If you have already found the VMA and are using the maple state, then it's very little effort to get the next/prev. Leaf nodes can hold 16 entries/NULL ranges, so the chances to go to the next/prev is usually in the cpu cache already.. if you go up a level in the tree, then you will have 10 nodes each with 16 entries each, etc, etc.. So the chances of being on an edge node and having to walk up multiple levels to get to the prev/next becomes rather rare.. and if you've just walked down, the nodes on the way up will still be cached.

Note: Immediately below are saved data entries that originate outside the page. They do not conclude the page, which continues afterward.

-- ==== Sys2Proof/Machine/Sky.lean ====
section
/-! DEFINITION. The sky (R469 to R490): receiving, formation, the relay tree, the global operations, failures. -/

namespace Sys2Proof.Machine

/-- A message as received (R472). -/
structure SkyIn where
  typ : Nat
  serial : Nat
  node : Nat
  gen : Nat
  seq : Nat
  time : Nat
  root : Nat
  body : Bytes
  deriving DecidableEq, Repr

/-- Is candidate `a` (priority, serial) better than `b`: higher priority, then lower serial; priority 0 is no candidate (R475). -/
def skyBetter (a b : Nat × Nat) : Bool := a.1 ≠ 0 && (b.1 < a.1 || (a.1 = b.1 && a.2 < b.2))

namespace State

/-! ### Receiving (R469, R471, R473) -/

def skyPeer (s : State) (serial : Nat) : Option SkyPeer := s.sky.peers.find? fun p => p.serial = serial

def putPeer (s : State) (p : SkyPeer) : State :=
  s.modSky fun x => { x with peers := (x.peers.filter fun q => q.serial ≠ p.serial) ++ [p] }

/-- What the last 64 sequences of a sender say of a sequence in a generation: 0 new, 1 already accepted, 2 too old. -/
def seqState (p : Option SkyPeer) (gen seq : Nat) : Nat :=
  match p with
  | none => 0
  | some p =>
    if p.gen ≠ gen || p.newest < seq then 0
    else if 64 ≤ p.newest - seq then 2 else if bit p.seen (p.newest - seq) then 1 else 0

/-- The sender's record with a sequence accepted. -/
def seqTake (p : SkyPeer) (gen seq : Nat) : SkyPeer :=
  if p.gen ≠ gen then { p with gen := gen, newest := seq, seen := 1 }
  else if p.newest < seq then { p with newest := seq, seen := (p.seen * 2 ^ min 64 (seq - p.newest) + 1) % 2 ^ 64 }
  else { p with seen := p.seen ||| 2 ^ (p.newest - seq) }

/-- Three announce intervals in ns (R471, R476, R488). -/
def skyWindow (s : State) : Nat := 3 * s.get Fl.SKY_CFG_announce_ms * 1000000

/-- Does the node listen to an address on a path: the all-sky group, its parent's relay group once it is assigned, its own (R470). -/
def skyJoined (s : State) (p dst : Nat) : Bool :=
  dst = skyGroup || dst = skyAddr p || (s.flag Fl.SKY_STAT_assigned && !s.skyRoot && dst = relayGroup (skyParent s.skyId))

/-- An authenticated ANNOUNCE shows that its path is up (R471), and names its sender's address on it (R470). -/
def skyHeard (s : State) (m : SkyMsg) (serial : Nat) : State :=
  (s.put (if m.path = 0 then Fl.SKY_STAT_path_a_up else Fl.SKY_STAT_path_b_up) [] 1).modSky fun x => { x with
    peers := x.peers.map fun p => if p.serial = serial then { p with addrs := p.addrs.set m.path (some m.src) } else p }

/-- A message of type `typ`, if the node accepts it: `body` runs on the state that has accepted it. -/
def skyReceive (s : State) (m : SkyMsg) (typs : List Nat) (run : State → SkyIn → State) : State :=
  let b := m.bytes
  let w (i n : Nat) : Nat := fieldLe b i n
  let n := w 6 2
  if s.skyState = 0 || 1 < m.path || !s.skyPath m.path || m.hop ≠ 255 || m.port ≠ s.get Fl.SKY_CFG_udp_port
      || !s.skyJoined m.path m.dst || 1452 < b.length || b.take 4 ≠ [0x49, 0x4D, 0x53, 0x4B] || w 4 1 ≠ 1
      || !typs.contains (w 5 1) || b.length ≠ 80 + n then s
  else if 1 < w 19 1 || (Config.hmacSha256 (s.sky.keys.getD (w 19 1) []) (b.take (48 + n))).toList ≠ b.drop (48 + n) then s.inc Fl.SKY_ERR_auth
  else
    let x : SkyIn := ⟨w 5 1, w 8 8, w 16 2, w 20 4, w 24 4, w 32 8, w 40 8, (b.drop 48).take n⟩
    let s := if x.typ = 1 then s.skyHeard m x.serial else s
    let old := s.skyPeer x.serial
    let forming : Bool := s.skyState = 1 || s.skyState = 3
    if x.serial = s.serial then s
    else if seqState old x.gen x.seq = 1 then s.inc Fl.SKY_DUP_count
    else if seqState old x.gen x.seq = 2 || second < max x.time s.dt - min x.time s.dt then s.inc Fl.SKY_ERR_replay
    else if x.gen ≠ s.skyGen && x.typ ≠ 1 && !(forming && x.typ = 2) then s
    else
      let p := (s.skyPeer x.serial).getD
        ⟨x.serial, 0, none, 0, x.gen, x.seq, 0, false, false, 0, [none, none].set m.path (if x.typ = 1 then some m.src else none)⟩
      run (s.putPeer (seqTake p x.gen x.seq)) x

/-- Does a message come from this node's parent. -/
def fromParent (s : State) (m : SkyIn) : Bool :=
  s.skyFormed && !s.skyRoot && m.node = skyParent s.skyId

/-- Does a message come from a child. -/
def fromChild (s : State) (m : SkyIn) : Bool := s.skyFormed && s.skyKids.contains m.node

/-! ### Formation (R475 to R477) -/

def evSkyState (s : State) : State :=
  s.ev 0x00F0 srcSKY 0 (s.skyState + 16 * b2n s.skyRoot + 2 ^ 16 * s.skyId + 2 ^ 32 * s.skyGen)

/-- ANNOUNCE (R474). -/
def skyAnnounce (s : State) : State :=
  let best := s.sky.best
  let n := if s.skyRoot then s.skyMembers else 0
  (s.modSky fun x => { x with announced := s.time.clk }).skySend 0x01 0 (leBytes 1 s.skyPrio ++ leBytes 1 (b2n s.skyFormed) ++ leBytes 2 n ++ leBytes 4 s.skyEpoch ++ leBytes 8 best.2
    ++ leBytes 1 best.1 ++ leBytes 1 s.skyDepth ++ leBytes 2 (s.get Fl.SKY_TREE_parent) ++ leBytes 4 0)

/-- The tree registers follow the node's place. -/
def skyPlace (s : State) (id n : Nat) : State :=
  let s := (s.put Fl.SKY_STAT_node_id [] id).put Fl.SKY_STAT_assigned [] 1
  let s := (s.put Fl.SKY_TREE_parent [] (skyParent id)).put Fl.SKY_TREE_members [] n
  s.put Fl.SKY_STAT_depth [] (log32 n)

/-- The node enters FORMING (R476); what it holds of a sky commit stays (R482, R488). -/
def skyForm (s : State) : State :=
  let me := if s.skyPrio = 0 then (0, 0) else (s.skyPrio, s.serial)
  let s := ((s.put Fl.SKY_STAT_state [] 1).put Fl.SKY_STAT_root [] 0).put Fl.SKY_STAT_assigned [] 0
  let s := ((s.put Fl.SKY_STAT_node_id [] 0).wr R.SKY_TREE [] 0).put Fl.SKY_STAT_depth [] 0
  let s := s.wr64 R.SKY_ROOT_LO R.SKY_ROOT_HI [] 0
  let s := s.modSky fun x => { x with
    best := me, bestGen := s.skyGen, bestEpoch := s.skyEpoch, members := [], run := none, queue := [], acks := [], arrived := none
    arrivals := [], arriveSent := false, release := none, snap := none, snapLate := false, reset := none, dones := [], asked := none
    peers := x.peers.map fun p => { p with heard := false }
    formedAt := s.time.clk }
  s.evSkyState.skyAnnounce

/-- SKY_CTRL.enable goes to 0: the agent stops, with every operation it has under way. -/
def skyOff (s : State) : State :=
  let s := s.modSky fun x => { x with
    members := [], run := none, queue := [], prep := none, acks := [], held := none, arrived := none, arrivals := [], arriveSent := false
    release := none, snap := none, snapLate := false, reset := none, dones := [], asked := none, peers := [] }
  let s := (s.wr R.SKY_STAT [] (s.rd R.SKY_STAT % 2 ^ 25 / 2 ^ 23 * 2 ^ 23)).wr R.SKY_TREE [] 0
  (s.wr64 R.SKY_ROOT_LO R.SKY_ROOT_HI [] 0).evSkyState

/-- ASSIGN with some entries, up to 128 in a message (R474). -/
def skyAssignSend (s : State) (l : List (Nat × Nat)) : State :=
  (List.range (ceilDiv l.length 128)).foldl (fun (t : State) i =>
    let part := (l.drop (128 * i)).take 128
    t.skySend 0x02 0 (leBytes 2 part.length ++ leBytes 2 t.sky.members.length ++ part.flatMap fun e => leBytes 8 e.2 ++ leBytes 2 e.1)) s

/-! ### The sky commit (R481 to R483) -/

/-- A COMMIT for E is held: the front may be issued. -/
def skyHold (s : State) (e : Nat) : State :=
  if (s.sky.prep.any fun p => p.1 = e) && s.sky.own = 0 && s.sky.held.isNone then
    let s : State := { s with front := s.front.map fun f => if f.sky then { f with go := true } else f }
    (s.modSky fun x => { x with held := some e }).wr R.SKY_EPOCH [] e
  else s

/-- The pending set of a sky commit is discarded (R482). -/
def skyDrop (s : State) : State :=
  let s := if s.front.any fun f => f.sky then
      (({ s with front := none }).put Fl.DEV_COMMIT_go [] 0).put Fl.DEV_COMMIT_STAT_pending [] 0
    else s
  s.modSky fun x => { x with prep := none, held := none, acks := [], acked := false }

/-- An aborted commit ends on this node. -/
def skyAbort (s : State) (e : Nat) : State :=
  match s.sky.prep with
  | some p =>
    if p.1 = e && s.sky.held.isNone then
      let refused : Bool := s.sky.own ≠ 0
      let s := s.skyDrop.skyEnded 1 1 refused p.2 0 e
      s.modSky fun x => { x with run := if x.run.any fun r => r.1.op = 1 then none else x.run }
    else s
  | none => s

/-- An ANNOUNCE of generation `gen`, sent at `time`, names `epoch` as the last sky epoch: it stands for a COMMIT or, from the root and
sent after T, for an abort (R482). -/
def skyStands (s : State) (gen epoch time : Nat) (root : Bool) : State :=
  match s.sky.prep with
  | some q =>
    if gen = s.skyGen && q.1 ≤ epoch then s.skyHold q.1
    else if root && q.2 < time && epoch < q.1 then s.skyAbort q.1
    else s
  | none => s

/-- The announce timer (R476). What a root announces binds the root too (R482, R488). -/
def skyTimer (s : State) : State :=
  if s.skyState = 0 then s
  else
    let s := (s.reachClk (s.sky.announced + s.get Fl.SKY_CFG_announce_ms * 1000000)).skyAnnounce
    (if s.skyRoot then s.skyStands s.skyGen s.skyEpoch s.dt true else s)

/-- Three announce intervals after the first ANNOUNCE (R476): the best node heard becomes root, the others wait for its ASSIGN; an
elected root is not pre-empted (R477). -/
def skyDecide (s : State) : State :=
  let s := if s.skyState = 1 then s.reachClk (s.sky.formedAt + s.skyWindow) else s
  if s.skyState ≠ 1 then s
  else if s.sky.best.1 = 0 then (s.put Fl.SKY_STAT_state [] 3).evSkyState
  else if s.sky.best ≠ (s.skyPrio, s.serial) || s.sky.peers.any fun p => p.heard && p.formed then s
  else
    let gen := (s.sky.bestGen + 1) % 2 ^ 32
    let heard := sortBy (fun (a b : SkyPeer) => b.prio < a.prio || (a.prio = b.prio && a.serial < b.serial)) (s.sky.peers.filter fun p => p.heard)
    let members := (s.serial :: heard.map fun p => p.serial).take 16384
    let s := (s.modSky fun x => { x with members := members }).wr R.SKY_GEN [] gen
    let s := s.wr R.SKY_EPOCH [] s.sky.bestEpoch
    let s := (s.put Fl.SKY_STAT_state [] 2).put Fl.SKY_STAT_root [] 1
    let s := (s.wr64 R.SKY_ROOT_LO R.SKY_ROOT_HI [] s.serial).skyPlace 0 members.length
    (s.skyAssignSend (members.mapIdx fun i x => (i, x))).evSkyState

/-- Why this node refuses a PREPARE for T; 0 where it accepts. -/
def skyRefusal (s : State) (t : Nat) : Nat :=
  if s.flag Fl.DEV_COMMIT_go || s.front.isSome then 1
  else if !s.flag Fl.DEV_STATUS_ready || s.flag Fl.DEV_STATUS_safe then 2
  else if t < s.dt + tFs then 3
  else if s.flag Fl.DRV_STAT_busy then 4 else 0

/-- The node takes PREPARE(E, T): it samples, or refuses. -/
def skyTake (s : State) (e t : Nat) : State :=
  let why := s.skyRefusal t
  let s := s.modSky fun x => { x with prep := some (e, t), own := why, acks := [], acked := false, held := none }
  if why = 0 then s.commit true false 2 (s.get Fl.SKY_CTRL_ref_pipe) 0 t else s

/-- What the subtree answers so far: accepting, refusing, first refusing serial and reason; `fill` counts silent children as
refusing. -/
def skySum (s : State) (fill : Bool) : SkyAck :=
  let silent := if fill then s.skyKids.filter fun k => !(s.sky.acks.any fun a => a.child = k) else []
  let all := s.sky.acks ++ silent.map fun k => (⟨k, 0, 1, s.sky.members.getD k 0, 0⟩ : SkyAck)
  let no := sumOf (fun (a : SkyAck) => a.no) all
  let bad := if s.sky.own ≠ 0 then (s.serial, s.sky.own) else ((all.find? fun a => a.no ≠ 0).map fun a => (a.who, a.why)).getD (0, 0)
  ⟨s.skyId, sumOf (fun (a : SkyAck) => a.yes) all + b2n (s.sky.own = 0), no + b2n (s.sky.own ≠ 0), bad.1, bad.2⟩

/-- Three copies of COMMIT or ABORT, 100 µs apart. -/
def skyCopies (s : State) (typ e : Nat) : State :=
  if s.skyKids.isEmpty then s
  else [1, 2, 3].foldl (fun (t : State) k => t.skySendAt typ 1 (s.dt + (k - 1) * 100000) (leBytes 4 e ++ leBytes 1 k ++ leBytes 3 0)) s

/-- The root decides (R481). -/
def skyRootDecide (s : State) : State :=
  match s.sky.prep with
  | some p =>
    if !s.skyRoot || s.sky.acked then s
    else
      let a := s.skySum false
      let s := s.modSky fun x => { x with acked := true }
      if a.no = 0 && a.yes = s.skyMembers then (s.skyCopies 0x12 p.1).skyHold p.1
      else (s.skyCopies 0x13 p.1).skyAbort p.1
  | none => s

/-- A node's ACK goes up, or the root decides, once every child has answered. -/
def skyAnswer (s : State) (fill : Bool) : State :=
  match s.sky.prep with
  | some p =>
    if s.sky.acked || !(fill || s.skyKids.all fun k => s.sky.acks.any fun a => a.child = k) then s
    else if s.skyRoot then s.skyRootDecide
    else
      let a := s.skySum fill
      (s.modSky fun x => { x with acked := true }).skyUp 0x11 (leBytes 4 p.1 ++ leBytes 2 a.yes ++ leBytes 2 a.no ++ leBytes 8 a.who
        ++ leBytes 1 a.why ++ leBytes 3 0)
  | none => s

/-! ### Operations at the root (R480) -/

/-- Lead time L in ns. -/
def skyLead (s : State) : Nat := 2 * s.skyDepth * s.tHop + s.tMargin

def skyStart (s : State) (r : SkyReq) : State :=
  let t := max r.time (s.dt + s.skyLead)
  match r.op with
  | 1 =>
    let e := (s.skyEpoch + 1) % 2 ^ 32
    let s := (s.modSky fun x => { x with run := some (r, e) }).skyDown 0x10 (leBytes 4 e ++ leBytes 4 0 ++ leBytes 8 t)
    (s.skyTake e t).skyAnswer false
  | 3 =>
    let k := (s.sky.snapNum + 1) % 2 ^ 32
    let s := s.modSky fun x => { x with run := some (r, k), snapNum := k, snap := some (k, t), snapLate := false }
    s.skyDown 0x22 (leBytes 4 k ++ leBytes 4 0 ++ leBytes 8 t)
  | 4 =>
    let s := s.modSky fun x => { x with run := some (r, 0), reset := some t }
    s.skyDown 0x23 (leBytes 8 0 ++ leBytes 8 t)
  | _ => s

/-- The next queued operation starts when none runs. -/
def skyNext (s : State) : State :=
  if !s.skyRoot || s.sky.run.isSome then s
  else
    match s.sky.queue with
    | r :: rest => (s.modSky fun x => { x with queue := rest }).skyStart r
    | [] => s

/-- A request reaches the root: it starts, waits among up to 8, or is refused. -/
def skyQueue (s : State) (r : SkyReq) : State :=
  if s.sky.run.isNone && s.sky.queue.isEmpty then s.skyStart r
  else if s.sky.queue.length < 8 then s.modSky fun x => { x with queue := x.queue ++ [r] }
  else if r.who = s.serial then s.skyEnded r.op 2 true 0 0 0 else s

/-- This node's host asks for an operation (R480): a write of `v` to SKY_OP. -/
def skyAsk (s : State) (op v : Nat) : State :=
  let s := s.writeFields ⟨R.SKY_OP, [Fl.SKY_OP_op, Fl.SKY_OP_barrier_id]⟩ [] v
  if !bit v 31 || s.get Fl.SKY_OP_op ≠ op then s
  else if !s.skyFormed then s.skyEnded op 2 true 0 0 0
  else
    let r : SkyReq := ⟨op, s.rd64 R.SKY_OP_TIME_LO R.SKY_OP_TIME_HI, s.serial⟩
    let s := s.modSky fun x => { x with asked := some r }
    if s.skyRoot then s.skyQueue r
    else s.skyUp 0x08 (leBytes 1 op ++ leBytes 1 0 ++ leBytes 2 0 ++ leBytes 4 0 ++ leBytes 8 r.time ++ leBytes 8 r.who)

Here, you're not using the maple state but searching for an address using find_vma_prev(), but internally, that function does use a maple state to get you the previous. So you are looking up the VMA from the root, but the prev will very likely be in the CPU cache.
Assuming the worst case tree (each VMA has a gap next to it, not really going to happen as they tend to be grouped together), then we are looking at a 4 level tree to get to 8,000 VMAs. 5 levels gets you a minimum 80,000. I've never seen a tree of height 6 in the wild, but you can fit 1.6M to 800K in one.
I think the code is fine, but I wanted to clarify what we discussed.
Would the same apply to find_vma_intersection(), as they equally searches from the root and allows the code to be made fairly succinct?
I really am not a huge fan of find_vma_prev() searching for a VMA you already have just to get the previous one... would at lesat like to use vma_prev() on a newly defined vmi, but if find_vma_intersection() is fine then can reduce code to this.